I'm attempting to append that small addition, which may seem unimportant, but I don't think it really is. I think it's important to distinguish a more primordial factor, underlying the subjective and objective factor, which is "being" itself, as the real _origin_ of Jung's "psychic libido".


----------



## Abraxas (May 28, 2011)

@arkigos

In the case of Descarte and the phone, what occurred has meaning - but it is completely meaningless to talk about "Descarte" and "phones" as objects rather than as events in time. Because it is the _event_ that has meaningfulness - indeed, the event happening in time that _is_ the phone, has meaning and quite literally is what we mean when we refer to the phone. And when you have the example of Descarte being hit by the phone, we're talking about an event, which is the whole point. That _event_ has meaning, and that event is itself an amalgam of other events, namely, the phone, Descarte, and so forth - but none of these events are _objects_ that exist in this-or-that way, either objectively or subjectively for instance.

I'm actually trying to argue that we need to stop wasting time making distinctions between objective and subjective events. Everything is simply an event, plain and simple. Usually when someone says a thing is subjective, what they are trying to differentiate is a matter of _imperative_ - i.e., that "subjective" events are not as _dire_ or something like that. But if that is what we mean by calling something subjective, then the question, "what is subjective?" is not a metaphysical question, it's a moral question, because nothing exists in a vacuum. Meaning is a matter of temporal context.

Applying that to Jung, then it renders his distinction between objective factors and subjective factors meaningless outside of a temporal context as well. Instead, everything is merely an event _happening_ and it is meaningless to credit "objects" or the "subject" with any kind of influence over perception or judgment - doing that is putting the cart before the horse. Rather, there is only one force at work, which is the factor of _meaningfulness_ that these events take on due to the complex narrative of natural history. It is far more practical to simply examine what the origin of meaning is, in the sense of a causal connection between a series of events, than it is to ask whether there is some "subjective factor" at work.

If we just stopped making these distinctions, then they would cease to exist completely, and we'd be left with a pure understanding of the psyche as merely a series of events taking place, rather than an artificial conception of the mind as an object possessing specific properties.


----------



## Ksara (Feb 13, 2014)

From what I make of this, is the essence of what you are arguing is that the mind is an event/happening/process rather than a thing/object (and the implications this leads to)?

I don't mean to reduce it down, but I'm just seeing the distinction of verb over noun.


----------



## Jewl (Feb 28, 2012)

@_Abraxas_, words get so limiting when discussing stuff like this. That's part of what makes it so hard to explain, I think.
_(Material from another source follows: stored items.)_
-- ==== Sys2Proof/Machine/PodLink.lean ====
section
/-! DEFINITION. Pod links: violations, the lane maps, link training, quarantine and a link's fall (R290 to R297, R312,
R313). -/

namespace Sys2Proof.Machine

open Sys2Proof

/-- A command of a link is handed to some of its lanes, `none` being whichever sends next; it takes no credit (R288, R289).
Log entry 52 (DESIGN CHOICE). -/
def linkCmd (l : Nat) (lanes : List (Option Nat)) (c : LinkOut) (s : State) : State :=
  emit (.podCmd l (linkOutVals c).1 (linkOutVals c).2)
    (modPodLink l (fun x => { x with cmds := x.cmds ++ lanes.map (fun w => (w, c)) }) s)

/-- Lanes of a 16-bit map. -/
def lanesIn (m : Word16) : List Nat := (List.range 16).filter (fun w => bit m w)
def laneBit (w : Nat) : Word16 := BitVec.ofNat 16 (2 ^ w)

/-- The link has lanes in flit mode. Log entry 1 (DESIGN CHOICE). -/
def linkLive (s : State) (l : Nat) : Bool :=
  decide (l < 48 ∧ 1 ≤ (podLink s l).st ∧ (podLink s l).st ≤ 4) && !s.flt.safe && !(lanesIn (podLink s l).map).isEmpty

/-- ADDRESS of a pod link's message (R375). -/
def linkAddr (s : State) (l lane cause : Nat) : Nat := lane + cause * 16 + (podLink s l).partnerNode.toNat * 256

/-- A partner protocol violation: counted for its link, and logged at most once per millisecond (R312).
Log entry 55 (DEDUCED). -/
def podViolation (l : Nat) (s : State) : State :=
  raiseRated .partnerProtocol l 1000000 3 l (linkAddr s l 0 0)
    (modPodLink l (fun x => { x with viol := sat32 x.viol 1, violAt := (s.now :: x.violAt).take 1001 }) s)

/-- An open request, or another end-to-end or hello command, of a flit that a dropped lane held goes again; a TIME is lost, and
LANE_MAP is on every other lane (R294, R295). -/
def cmdAgain (s : State) (y : Slot) : Option LinkOut :=
  if y.cls ≠ 0 then none
  else if y.op = 0x1B then some (.hello (slotHello y 0))
  else if y.op = 0x1D then some (.flowAck (slotFlowAck y 0))
  else if y.op = 0x1F then
    let r := slotRoute y
    (match txFlow s r.destNode r.job.toNat r.cls.toNat with
     | some f => if f.st = 0 ∧ f.next - BitVec.ofNat 32 f.slots.length = r.fseq then some (.route r) else none
     | none => none)
  else none

/-- The slots of flits that a lane has not had acknowledged are to be sent again, and the credits that their headers return
(R295). Log entry 94 (DESIGN CHOICE). -/
def laneMoved (l w : Nat) (s : State) : State :=
  let held := (podLane s l w).held
  let again := ((held.map (fun f => f.slots.filterMap id)).flatten).filterMap (cmdAgain s)
  let s := modPodLink l (fun x => { x with
    cmds := again.map (fun c => (none, c)) ++ x.cmds.filter (fun c => c.1 != some w)
    owe := held.foldl (fun t f => (List.range 7).foldl (fun t c => tupd 0 t c (· + f.cred.getD c 0)) t) x.owe }) s
  modPodLane l w (fun _ => {})
    (modPod (fun p => { p with
      tx := p.tx.map (fun f => { f with
        slots := f.slots.map (fun x => match x.place with
          | .inFlit k _ => if k = l * 16 + w then { x with place := .waiting } else x
          | _ => x) }) }) s)

/-- Flows whose station has no link left take the next station of their set, and send again from FACK (R297). -/
def moveFlows (s : State) : State :=
  s.pod.tx.foldl (fun s f =>
    if (xsLinks s f.xs).isEmpty || !(maskSet (routeOf s f.node.toNat).localXs).contains f.xs then
      match flowXsNo s f.node f.job f.cls with
      | some x => if x = f.xs then s
          else modTx f.node f.job f.cls (fun y => { y with xs := x, slots := y.slots.map (fun z => { z with place := .waiting }) }) s
      | none => s
    else s) s

/-- A link goes down (R290, R295): what its lanes held goes to other links. Log entry 57 (DEDUCED). -/
def linkDrop (l : Nat) (s : State) : State :=
  let s := (List.range 16).foldl (fun s w => laneMoved l w s) s
  let s := modPodLink l (fun x => { x with
    st := 0
    map := 0
    epoch := 0
    exch := none
    drops := []
    hello := false
    theirUsed := []
    ourUsed := []
    owe := []
    cmds := []
    time := {} }) s
  capUpdate (moveFlows s)

def linkDown (l : Nat) (s : State) : State :=
  let a := linkAddr s l 0 0
  raise .linkDown 3 l a (linkDrop l s)

/-- A LANE_MAP command. -/
def mapCmd (lanes : Word16) (epoch ack lane cause : Nat) (isAck : Bool) : LinkOut :=
  .laneMap { lanes := lanes, epoch := BitVec.ofNat 16 epoch, ackEpoch := BitVec.ofNat 16 ack, lane := BitVec.ofNat 4 lane
             cause := BitVec.ofNat 4 cause, ack := isAck }

/-- Send the LANE_MAP of the exchange that runs, in the next flit of every other lane of the map (R294). -/
def sendLaneMap (l : Nat) (e : LaneExch) (s : State) : State :=
  linkCmd l (((lanesIn ((podLink s l).map &&& e.lanes)).filter (fun w => w != e.lane)).map some) (mapCmd e.lanes e.epoch 0 e.lane e.cause false) s

/-- Begin an exchange for a lane that drops, or with cause 0 for one that rejoins (R294, R295). -/
def startExch (l w cause : Nat) (s : State) : State :=
  let x := podLink s l
  let lanes := if cause = 0 then x.map ||| laneBit w else x.map &&& ~~~ (laneBit w)
  let e : LaneExch := { epoch := x.epoch + 1, lanes := lanes, lane := w, cause := cause, sent := s.now }
  sendLaneMap l e (modPodLink l (fun y => { y with exch := some e }) s)

/-- What this side itself sees calls for a drop with a cause of R293: 3 corrected symbols, 4 uncorrectable flits, 5 NAKs. The events of
causes 1 and 2 come from outside. -/
def dropSeen (s : State) (l w cause : Nat) : Bool :=
  let x := podLane s l w
  if cause = 3 then decide (8192 < ((x.corr.filter (fun t => decide (s.now < t.1 + 1000000))).map (·.2)).sum)
  else if cause = 4 then decide (16 < (x.uncorr.filter (fun t => decide (s.now < t + 1000000))).length)
  else if cause = 5 then decide (8 ≤ x.naks)
  else decide (cause = 1 ∨ cause = 2)

/-- The side that detects a drop stops sending on the lane and starts the exchange, or joins the one that runs (R293, R294,
R295). Log entry 57 (DEDUCED). -/
def laneDrop (l w cause : Nat) (s : State) : State :=
  let x := podLink s l
  if !linkLive s l || !bit x.map w || decide (16 ≤ w) || x.drops.any (fun d => d.1 == w && d.2 != 0) then s
  else
    match x.exch with
    | none => startExch l w cause (laneMoved l w s)
    | some e =>
      if !bit e.lanes w then s
      else if e.cause ≠ 0 ∧ e.answered = false ∧ e.theirs.isNone = true then
        let e := { e with lanes := e.lanes &&& ~~~ (laneBit w), sent := s.now }
        sendLaneMap l e (modPodLink l (fun y => { y with exch := some e }) (laneMoved l w s))
      else modPodLink l (fun y => { y with drops := y.drops ++ [(w, cause)] }) (laneMoved l w s)

def execLaneDrop (link lane : Nat) (cause : Nat) (s : State) : Out :=
  .next (if dropSeen s link lane cause then laneDrop link lane cause s else s)

/-- A dropped lane that passed its test again rejoins through an exchange in which LANES gains its bit (R295). -/
def laneRejoin (l w : Nat) (s : State) : State :=
  let x := podLink s l
  if !linkLive s l || bit x.map w then s
  else if x.exch.isSome then modPodLink l (fun y => { y with drops := y.drops ++ [(w, 0)] }) s
  else startExch l w 0 s

/-- The lane takes no further flit: it has dropped at this side and the agreed map does not say so yet. -/
def laneStopped (x : PodLink) (w : Nat) : Bool :=
  x.drops.any (fun d => d.1 == w && d.2 != 0) || (match x.exch with
    | some e => !bit e.lanes w
    | none => false)

/-- The agreed map takes effect (R294, R295). Log entry 57 (DEDUCED). -/
def mapAgreed (l : Nat) (agreed : Word16) (epoch lane cause : Nat) (s : State) : State :=
  let old := (podLink s l).map
  let lost := lanesIn (old &&& ~~~ agreed)
  let gained := lanesIn (agreed &&& ~~~ old)
  let s := modPodLink l (fun x => { x with map := agreed, epoch := epoch, exch := none }) s
  let s := gained.foldl (fun s w => modPodLane l w (fun _ => {}) s) s
  let s := lost.foldl (fun s w =>
    raise .laneDrop 3 l (linkAddr s l w cause)
      (modPod (fun p => { p with laneDrops := sat32 p.laneDrops 1 })
        (modPodLink l (fun x => { x with lastLane := w, lastCause := cause }) (laneMoved l w s)))) s
  if (lanesIn agreed).length < 4 then linkDown l s
  else
    match (podLink s l).drops.filter (fun d => (d.2 == 0) != bit agreed d.1) with
    | [] => modPodLink l (fun x => { x with drops := [] }) s
    | d :: t => startExch l d.1 d.2 (modPodLink l (fun x => { x with drops := t }) s)

/-- Lanes that this side can offer: those of the map and those whose fence a retry ends, less the ones it has dropped. -/
def ownLanes (s : State) (l : Nat) : Word16 :=
  let x := podLink s l
  ((List.range 16).filter (fun w => (bit x.map w || !fenced s (uPodLane l w) || (match fenceOf s (uPodLane l w) with
    | some e => e.st == .retrying
    | none => false)) && !laneStopped x w)).foldl (fun a w => a ||| laneBit w) 0

/-- LANE_MAP is received (R294). Log entry 57 (DEDUCED). -/
def laneMap (l : Nat) (c : LaneMapCmd) (s : State) : State :=
  let x := podLink s l
  let reply (lanes : Word16) (s : State) : State :=
    linkCmd l [none] (mapCmd lanes c.epoch.toNat c.epoch.toNat c.lane.toNat c.cause.toNat true) s
  if !linkLive s l then s
  else if c.ack then
    match x.exch with
    | none => s
    | some e =>
      if c.ackEpoch.toNat = e.epoch then mapAgreed l (e.lanes &&& c.lanes) e.epoch e.lane e.cause s else s
  else if c.epoch.toNat < x.epoch then s
  else if c.epoch.toNat = x.epoch then
    if x.st = 1 then
      -- step 3 of training: the map is the AND of the two sides' lanes
      let m := x.map &&& c.lanes
      if (lanesIn m).length < 4 then linkDown l s else modPodLink l (fun y => { y with map := m }) s
    else reply x.map s
  else
    match x.exch with
    | some e =>
      if c.epoch.toNat = e.epoch then
        let agreed := e.lanes &&& c.lanes
        mapAgreed l agreed e.epoch e.lane e.cause (reply e.lanes s)
      else s
    | none =>
      let own := ownLanes s l
      mapAgreed l (own &&& c.lanes) c.epoch.toNat c.lane.toNat c.cause.toNat (reply own s)

def execLaneMap (link : Nat) (cmd : LaneMapCmd) (s : State) : Out := .next (laneMap link cmd s)

/-- No answer within 5 µs: LANE_MAP goes again (R294). -/
def laneMapRetry (l : Nat) (s : State) : State :=
  match (podLink s l).exch with
  | none => s
  | some e =>
    if !linkLive s l || decide (s.now < e.sent + 5000) then s
    else sendLaneMap l e (modPodLink l (fun x => { x with exch := some { e with sent := s.now } }) s)

def execLaneMapRetry (link : Nat) (s : State) : Out := .next (laneMapRetry link s)

/-! ### Training -/

/-- A link is being retried, alone or by its station (R383). -/
def linkRetrying (s : State) (l : Nat) : Bool :=
  match (fenceOf s (uLink l)).orElse fun _ => fenceOf s (uStation (xsOf (l / 6))) with
  | some e => e.st == .retrying
  | none => false

/-- Steps 1 to 4 of training (R290): LANE_MAP goes out on the lanes that passed, at EPOCH 1, whose AND with the partner's is the map,
and LINK_HELLO; the link is up once the partner's has come. -/
def linkTraining (l : Nat) (lanes : Word16) (s : State) : State :=
  let x := podLink s l
  let fit := (!linkFenced s l && decide (x.st ≤ 1)) || linkRetrying s l
  if s.flt.safe || s.boot.dark || !hasLink s.part.variant l || decide (s.boot.phase < 10) || !fit then s
  else if (lanesIn lanes).length < 4 then linkDown l s
  else
    let s := modPodLink l (fun y => { y with
      st := 1
      map := lanes
      epoch := 1
      exch := none
      drops := []
      hello := false
      theirUsed := []
      ourUsed := []
      owe := []
      cmds := []
      laneTurn := 0
      lanes := []
      time := {} }) s
    linkCmd l [none] (.hello { node := s.ident.node, isSwitch := false, xs := BitVec.ofNat 3 (l / 6), link := BitVec.ofNat 6 l, rev := 0x10 })
      (linkCmd l ((lanesIn lanes).map some) (mapCmd lanes 1 0 0 0 false) s)

def execLinkTraining (link : Nat) (lanes : Word16) (s : State) : Out := .next (linkTraining link lanes s)

/-- A partner identifies itself: a switch, a module of stage 1, or a miswired link (R291). -/
def linkHello (l : Nat) (c : LinkHelloCmd) (s : State) : State :=
  if !linkLive s l then s
  else
    let s := modPodLink l (fun x => { x with
      partnerNode := c.node
      partnerSwitch := c.isSwitch
      partnerXs := c.xs.toNat
      partnerLink := c.link.toNat
      hello := true }) s
    let bad := !c.isSwitch && (nodeKind s c.node != 1 || c.node == s.ident.node)
    if bad then
      raise .linkMiswired 3 l (linkAddr s l 0 0) (capUpdate (moveFlows (modPodLink l (fun x => { x with st := 4 }) s)))
    else if (podLink s l).st = 3 then s
    else capUpdate (moveFlows (modPodLink l (fun x => { x with st := 2 }) s))

def execLinkHello (link : Nat) (cmd : LinkHelloCmd) (s : State) : Out := .next (linkHello link cmd s)

/-! ### Quarantine -/

/-- Each millisecond: a link with more than 1,000 violations in the last 10⁹ ticks is quarantined (R313). -/
def quarantineEval (s : State) : State :=
  if s.flt.safe then s
  else (List.range 48).foldl (fun s l =>
    let x := podLink s l
    let n := (x.violAt.filter (fun t => decide (s.now < t + 1000000000))).length
    if x.st = 2 ∧ 1000 < n then
      standBegin .linkQuarantine 3 l (linkAddr s l 0 0) (capUpdate (moveFlows (modPodLink l (fun y => { y with st := 3 }) s)))
    else s) s

def execQuarantineEval (s : State) : Out := .next (quarantineEval s)

/-- A quarantine ends; the violations that brought it no longer count. Log entry 58 (DEDUCED). -/
def quarantineEnd (l : Nat) (s : State) : State :=
  if (podLink s l).st ≠ 3 then s
  else standEnd .linkQuarantine 3 l
    (capUpdate (moveFlows (modPodLink l (fun x => { x with st := 2, violAt := [] }) s)))

/-- 10 s without a violation (R313). -/
def quarantineTimeout (l : Nat) (s : State) : State :=
  let quiet := match (podLink s l).violAt with
    | [] => true
    | t :: _ => decide (t + 10000000000 ≤ s.now)
  if s.flt.safe || !quiet then s else quarantineEnd l s

def execQuarantineTimeout (link : Nat) (s : State) : Out := .next (quarantineTimeout link s)

/-- POD_QUAR_CLEAR ends the quarantine of the link that POD_LINK_SEL names (R313, R314). -/
def execPodQuarClear (p : Path) (s : State) : Out :=
  .next (iWrite p 0x0C0018 1 (quarantineEnd ((tget 0 s.csp.sel 0x0C0004).toNat % 64)) s)

end Sys2Proof.Machine
end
I tried to read Being and Time. Usually, I've had no problem reading and understanding things from other philosophers. This time I'd literally be staring at a sentence reading it over and over again trying to wrap my mind around a concept I could barely fathom. But that's partially why I like it. 

Anyways, you just became my favorite person for applying phenomenology to personality theory. 
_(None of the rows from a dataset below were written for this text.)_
-- ==== Sys2Proof/Machine/Pause.lean ====
section
/-! DEFINITION. Site and memory pauses: the request, the dark window, the pause itself (R63 to R66, R139, R243). -/

namespace Sys2Proof.Machine

open Sys2Proof

/-- Frames of a pause window (R63). -/
def windowFrames (log2 : Nat) : Nat :=
  if log2 = 9 then 12 else if log2 = 10 then 6 else if log2 = 11 then 3 else if log2 = 12 then 2 else 1

/-- The tick of frame i counted from the start of the pass that runs, over later passes at the nominal splice interval
(R51). -/
def boundaryTick (s : State) (i : Nat) : Nat :=
  let len := frameLen s s.tc.activeSlot
  let n := max 1 (passFrames s s.tc.activeSlot)
  let k := i % n
  if i < n then s.tc.passStart + k * len
  else s.tc.passStart + n * len + s.tc.spliceLen + (i / n - 1) * (n * len + 16) + k * len

/-- No entry of the active reel lights a port of a station, or sends light to it, in frame k (R64). -/
def frameDark (s : State) (st k : Nat) : Bool :=
  let slot := s.tc.activeSlot
  (List.range 6).all (fun p =>
    !(entryAt s slot k st p).sends &&
      (List.range 36).all (fun x => !((entryAt s slot k x p).sends && (targetsOf (entryAt s slot k x p)).contains st)))

/-- Windows that the search may take: first boundary, end, dark, holding a splice that a swap armed at a tick may take
effect at (R53, R64). -/
def windowAt (s : State) (st i w : Nat) : Nat × Nat × Bool × Bool :=
  let n := max 1 (passFrames s s.tc.activeSlot)
  let idx := (List.range w).map (· + i)
  let dark := idx.all (fun j => frameDark s st (j % n))
  let splice := s.tc.swapArm && idx.any (fun j => j != 0 && j % n == 0 && decide (s.tc.armTick + 2000 ≤ boundaryTick s j))
  (boundaryTick s i, boundaryTick s (i + w - 1) + frameLen s s.tc.activeSlot, dark, splice)

/-- The windows within the search range, in order (R64). Log entry 28 (DEDUCED). -/
def windows (s : State) (st : Nat) : List (Nat × Nat × Bool × Bool) :=
  if reelActive s then
    let w := windowFrames (hdrLog2 s s.tc.activeSlot)
    let lo := s.tc.frame
    let cands := ((List.range 1960).map (· + lo)).filter (fun i =>
      decide (s.now + 2000 ≤ boundaryTick s i ∧ boundaryTick s i ≤ s.now + 1000000))
    cands.map (fun i => windowAt s st i w)
  else
    let base := s.now + (2048 - s.tc.timecode.toNat % 2048)
    let t := if s.now + 2000 ≤ base then base else base + 2048
    [(t, t + 6144, true, false)]

/-- The outcome of a request: a window, or the reason of its refusal (R64). Log entry 29 (DESIGN CHOICE). -/
def pauseOutcome (s : State) (st rate : Nat) : Nat × Option (Nat × Nat) :=
  let blocked := match kindOf st with
    | (.ss, n) => siteFenced s n || siteBusy s n
    | (_, m) => memFenced s m
  if blocked then (3, none)
  else if (tget {} s.tc.pauses st).st ≠ .none then (4, none)
  else
    let rateBad := match kindOf st with
      | (.ss, n) => !siteRateOk s n rate
      | _ => false
    if rateBad then (5, none)
    else
      let ws := (windows s st).filter (fun w => w.2.2.1)
      match ws.find? (fun w => !w.2.2.2) with
      | some w => (0, some (w.1, w.2.1))
      | none => (if ws.isEmpty then 1 else 2, none)

/-- A station that may pause: a memory station, or the station of a site with a die, that the variant carries (R64). -/
def pausable (s : State) (st : Nat) : Bool :=
  match kindOf st with
  | (.ss, n) => decide (st < 36) && sitePresent s.part n
  | (.ms, m) => decide (st < 36) && hasMs s.part.variant m
  | _ => false

/-- Handle a pause request (R63, R64). Log entry 29 (DESIGN CHOICE). -/
def pauseRequest (st rate : Nat) (s : State) : State :=
  if s.flt.safe || !pausable s st || decide (3 ≤ rate) then s
  else
    let (why, win) := pauseOutcome s st rate
    match win with
    | none => modTc (fun t => { t with pauseState := 3, pauseStation := st, pauseReason := why }) s
    | some (a, b) =>
      let s := modTc (fun t => { t with
        pauses := tset {} t.pauses st { st := .scheduled, rate := rate, start := a, windowEnd := b }
        pauseState := 1
        pauseStation := st
        pauseReason := 0
        pauseStart := t.timecode + BitVec.ofNat 64 (a - s.now) }) s
      match kindOf st with
      | (.ss, n) => sideband n .pause [rate, 1, 0, a] s
      | _ => s

/-- A write of TC_PAUSE_REQ (R64): one that is a violation takes no effect, and so is not recorded (R13, R429). -/
def pauseWrite (p : Path) (station rate data : Nat) (s : State) : State :=
  if !pausable s station || decide (3 ≤ rate) then s else iWrite p 0x030050 data (pauseRequest station rate) s

def execTcPauseReq (p : Path) (station rate : Nat) (s : State) : Out :=
  .next (pauseWrite p station rate (station % 64 + 256 * (rate % 4)) s)

/-- A refusal of a die's request is answered too (R281). -/
def dieRefused (n rate : Nat) (s : State) : State :=
  if s.tc.pauseState = 3 ∧ s.tc.pauseStation = ssOf n then sideband n .pause [rate, 0, s.tc.pauseReason, 0] s else s

/-- Show a pause's state where it is the station of the latest request. -/
def showPause (st v : Nat) (s : State) : State :=
  if s.tc.pauseStation = st then modTc (fun t => { t with pauseState := v }) s else s

/-- The window's first boundary: traffic to and from the station waits from here (R65). -/
def pauseBegin (st : Nat) (s : State) : State :=
  let p := tget {} s.tc.pauses st
  if s.flt.safe || p.st != .scheduled || decide (s.now < p.start) then s
  else
    let s := showPause st 2 (modTc (fun t => { t with pauses := tset {} t.pauses st { p with st := .running } }) s)
    match kindOf st with
    | (.ss, n) => modSite n (fun x => { x with st := 4, oldRate := x.rate }) s
    | (_, m) =>
      let x := msSt s m
      let s := modMs m (fun y => { y with st := 2, repairs := 0, lanesRepaired := y.lanesRepaired + x.repairs }) s
      (List.range x.repairs).foldl (fun s _ => raise .memLaneRepaired 2 m 0 s) s

def execPauseWindowStart (station : Nat) (s : State) : Out := .next (pauseBegin station s)

/-- The spare of a lane that failed in a pause is assigned before traffic resumes, with the messages, the count and the fault of a
swap (R248, R250); a lane with no spare left stays failing. -/
def pauseRepair (n m lane : Nat) (s : State) : State :=
  let x := modOf s n m
  let h := lane / 32
  match [2 * h, 2 * h + 1].find? (fun k => x.spares.getD k 0x7F == 0x7F && !x.dead.contains k) with
  | none => s
  | some k =>
    let s := modMod n m (fun y => { y with spares := y.spares.set k lane, failing := y.failing.erase lane }) s
    let s := modCount n (fun c => { c with swaps := min 65535 (c.swaps + 1) }) s
    raise .tsiLaneRepaired 1 n (m + lane * 64) (sideband n .repairDone [m, lane, k % 2] (sideband n .repair [m, lane, k % 2] s))

def pauseRepairs (n : Nat) (s : State) : State :=
  (List.range 64).foldl (fun s m => if modUp s n m then (modOf s n m).failing.foldl (fun s lane => pauseRepair n m lane s) s else s) s

/-- The die's credits that flits not yet acknowledged still use. -/
def heldUse (l : SiteLink) : Tab Nat :=
  ((l.held.filter (fun f => f.type == 1)).map (fun f => f.slots.filterMap id)).flatten.foldl (fun t (x : Slot) => tupd 0 t x.cls.toNat (· + 1)) []

/-- Both directions of a site start flit mode again (R66, R261): the two sides exchange their credits again, and what is not
acknowledged goes again. -/
def linksFresh (n : Nat) (s : State) : State :=
  let s := modSite n (fun x => { x with
    links := (x.links.map (fun p => (p.1, { p.2 with
      naks := 0, nak := false, nakAt := none, dieUsed := [], owe := [], used := heldUse p.2 }))) }) (pauseRepairs n s)
  (List.range 32).foldl (fun s k => if modUp s n (32 + k) then resendHeld n k s else s) s

/-- Retraining at 4.0 Gb/s after a failed memory pause ends (R139). -/
def memFallback (m : Nat) (ok : Bool) (s : State) : State :=
  let st := msOf m
  if s.flt.safe || (tget {} s.tc.pauses st).st != .draining then s
  else
    let s := showPause st 0 (modTc (fun t => { t with pauses := tset {} t.pauses st {} }) s)
    if ok then raise .memRateFallback 2 m 0 (modMs m (fun x => { x with st := 1, rate := 2, fallback := true }) s)
    else raise .memChannelFail 2 m 0 s

def execMemRateFallbackDone (ms : Nat) (ok : Bool) (s : State) : Out := .next (memFallback ms ok s)

/-- A stack lane or a channel's training fails (R139). -/
def stackLane (m : Nat) (ev : StackLaneEvent) (s : State) : State :=
  if s.flt.safe || !hasMs s.part.variant m || memFenced s m then s
  else match ev with
    | .lane l true =>
      if (msSt s m).st = 2 then raise .memLaneRepaired 2 m (l * 32) (modMs m (fun x => { x with lanesRepaired := x.lanesRepaired + 1 }) s)
      else modMs m (fun x => { x with repairs := x.repairs + 1 }) s
    | .lane l false => raise .memChannelFail 2 m (l * 32) s
    | .channelTraining c => raise .memChannelFail 2 m c s

def execStackLaneFail (ms : Nat) (ev : StackLaneEvent) (s : State) : Out := .next (stackLane ms ev s)

end Sys2Proof.Machine
end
Could you perhaps try and tell me what you mean by the distinction between the "event" of being and the substance of being? I read through your post three times trying to puzzle it out. 

I think despite only getting a bit of the essence of what you're saying (haha - wait, no, don't think about that too hard), the idea is extremely interesting.


----------



## Abraxas (May 28, 2011)

Ksara said:


> From what I make of this, is the essence of what you are arguing is that the mind is an event/happening/process rather than a thing/object (and the implications this leads to)?
> 
> I don't mean to reduce it down, but I'm just seeing the distinction of verb over noun.


Essentially, yes.

The distinction is one that we make yes, and my argument is that it is purely conceptual and arises out of misconception about events. Events take on the appearance of substance by way of repetition, and so we imagine conceptual "objects" that are purely conceptual. Because certain events repeat in a predictable/reliable pattern, we come up with "nouns" in order to designate them. But deconstructing the essence of what a noun really is, I would argue that all nouns are derived from verbs, in the sense that if I use a noun like "banana" in a sentence, if I am talking about a banana that really exists and is not a pure conception, then that banana is an event in time, and thus it is a causal activity - a verb. But if instead I am not referring to any _particular_ banana, but just the _concept of_ "a banana", then I am using a noun and only referring to something _a priori_.

Therefore, while I speak a language with a verb-noun distinction, I understand that this distinction is purely conceptual and does not exist in reality. It is something that the mind does, which is itself an event in time, like everything else. I can, if I wish to, simply perceive reality as _pure causation_, cause and effect, and perceive objects simply as events, recognizing that objects are merely the _a priori_ intangible concepts of events that exist due to a mental event, namely the activity of _thinking_.

Jung even defines thinking this way, saying in his Tavistock Lectures on Analytical Psychology that, "sensation tells us merely that a thing exists, while thinking tells us _what_ a thing is, feeling tells us what it is _worth_, and intuition tells us where it is going and from whence it came."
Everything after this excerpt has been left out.